→ **Work task**: Give back, word for word, the line that contains "it. Safe. -/" and every line that follows it in the data below.

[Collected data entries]
⁂

-- ==== Sys2Proof/Machine/State.lean ====
section
/-! DEFINITION. The state of the block. `Regs` is the record of spec/10_state.md R42, the block's own registers;
`State` adds the Pitch Table ROM (R32), the input ports (R39) and the values the environment drives on them at the
coming rising edges. A register is held as the bits the spec implements; its reserved bits are zeros that the read
composes (Log 6). -/

namespace Sys2Proof.Machine

/-- The first-error record behind ERR_INFO (10_state.md R33): its three fields. Bits 3 and 31:12 of the register are
reserved and read as zero (`errInfoWord`). -/
structure ErrInfo where
  /-- FIRST_CODE, bits 2:0: 0 = no error since reset, 1..5 as in 60_exceptions.md R121 -/
  code : BitVec 3
  /-- FIRST_OP, bits 7:4: `op` of the command that raised the first error -/
  op : BitVec 4
  /-- FIRST_SEL, bits 11:8: `sel` of that command -/
  sel : BitVec 4
  deriving DecidableEq, Repr

/-- The block's registers (10_state.md R42, R23 to R34). -/
structure Regs where
  /-- STATUS bits 7:0 (R24); bits 31:8 are hardwired to zero -/
  status : BitVec 8
  /-- SAMPLE_RATE (R25) -/
  sampleRate : F32
  /-- PHASE (R26) -/
  phase : F32
  /-- PHASE_INC (R27) -/
  phaseInc : F32
  /-- PITCH_INDEX bits 2:0 (R28); bits 31:3 read as zero -/
  pitchIndex : BitVec 3
  /-- TICK_COUNT (R29) -/
  tickCount : BitVec 32
  /-- VOICE_FREQ0..3 (R30) -/
  voiceFreq : Vector F32 4
  /-- ERR_INFO (R33) -/
  errInfo : ErrInfo
  /-- RD_DATA (R34) -/
  rdData : BitVec 32
  deriving DecidableEq, Repr

/-- The values on the input ports at one rising edge of `clk` (10_state.md R39). -/
structure Ports where
  /-- `rst_n`: synchronous reset, active low -/
  rstN : Bool
  /-- `cmd_valid`: a command is presented at this edge -/
  cmdValid : Bool
  /-- `cmd`: the command word -/
  cmd : Cmd
  /-- `clock_rate`: binary32 parameter word -/
  clockRate : F32
  /-- `freq_offset`: binary32 parameter word -/
  freqOffset : F32
  /-- `rnd_idx`: the pitch-class draw -/
  rndIdx : BitVec 3
  deriving DecidableEq, Repr

/-- The machine: the block's registers and ROM, and the environment at its input ports. -/
structure State where
  /-- the block's registers (10_state.md R42) -/
  regs : Regs
  /-- PITCH_TABLE0..4, the read-only ROM (10_state.md R32); no step writes it (Log 4) -/
  rom : Vector F32 5
  /-- the MODEL's field: the input ports as they stand at the edge being executed (10_state.md R42, Inputs) -/
  ports : Ports
  /-- the MODEL's field: what the environment drives at the coming rising edges, oldest first (Log 1) -/
  edges : List Ports
  deriving DecidableEq, Repr

/-- Reasons to stop with a fault: there is none. The block has no trap, and an error is a sticky bit after which the
next command is accepted (60_exceptions.md R120, R127), so no step stops (Log 5). Safe: nothing is cut short. -/
inductive Fault where
  deriving DecidableEq, Repr

/-- Reasons to refuse. -/
inductive Refusal where
  /-- exec would answer it for an instruction without a meaning; every instruction has one, so no step answers it. Safe. -/
  | notModelled (mnemonic : String)
  deriving DecidableEq, Repr

/-- The reset values of the registers (10_state.md R23, R24, R31, R33, R34; 70_reset_and_hazards.md R140). -/
def Regs.reset : Regs where
  status := 0#8
  sampleRate := 0#32
  phase := 0#32
  phaseInc := 0#32
  pitchIndex := 0#3
  tickCount := 0#32
  voiceFreq := #v[0#32, 0#32, 0#32, 0#32]
  errInfo := { code := 0#3, op := 0#4, sel := 0#4 }
  rdData := 0#32

/-- The input ports before any edge: no command, reset released, the startup defaults on the parameter ports
(70_reset_and_hazards.md R142) and DRAW_SOURCE's first draw. DESIGN CHOICE (Log 3): no step reads it. -/
def Ports.idle : Ports where
  rstN := true
  cmdValid := false
  cmd := 0#40
  clockRate := Config.rateDefault
  freqOffset := Config.offsetDefault
  rndIdx := Config.drawSource 0

/-- The machine right after reset (70_reset_and_hazards.md R140): every register at its reset value, the ROM as built,
and no coming edge: a run from reset is a run of whatever edges the environment then drives (Log 2). -/
def State.reset : State where
  regs := Regs.reset
  rom := Config.pitchTable
  ports := Ports.idle
  edges := []

end Sys2Proof.Machine
end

⁂

→ **Exercise answer**:
  /-- exec would answer it for an instruction without a meaning; every instruction has one, so no step answers it. Safe. -/
  | notModelled (mnemonic : String)
  deriving DecidableEq, Repr

/-- The reset values of the registers (10_state.md R23, R24, R31, R33, R34; 70_reset_and_hazards.md R140). -/
def Regs.reset : Regs where
  status := 0#8
  sampleRate := 0#32
  phase := 0#32
  phaseInc := 0#32
  pitchIndex := 0#3
  tickCount := 0#32
  voiceFreq := #v[0#32, 0#32, 0#32, 0#32]
  errInfo := { code := 0#3, op := 0#4, sel := 0#4 }
  rdData := 0#32

/-- The input ports before any edge: no command, reset released, the startup defaults on the parameter ports
(70_reset_and_hazards.md R142) and DRAW_SOURCE's first draw. DESIGN CHOICE (Log 3): no step reads it. -/
def Ports.idle : Ports where
  rstN := true
  cmdValid := false
  cmd := 0#40
  clockRate := Config.rateDefault
  freqOffset := Config.offsetDefault
  rndIdx := Config.drawSource 0

/-- The machine right after reset (70_reset_and_hazards.md R140): every register at its reset value, the ROM as built,
and no coming edge: a run from reset is a run of whatever edges the environment then drives (Log 2). -/
def State.reset : State where
  regs := Regs.reset
  rom := Config.pitchTable
  ports := Ports.idle
  edges := []

end Sys2Proof.Machine
end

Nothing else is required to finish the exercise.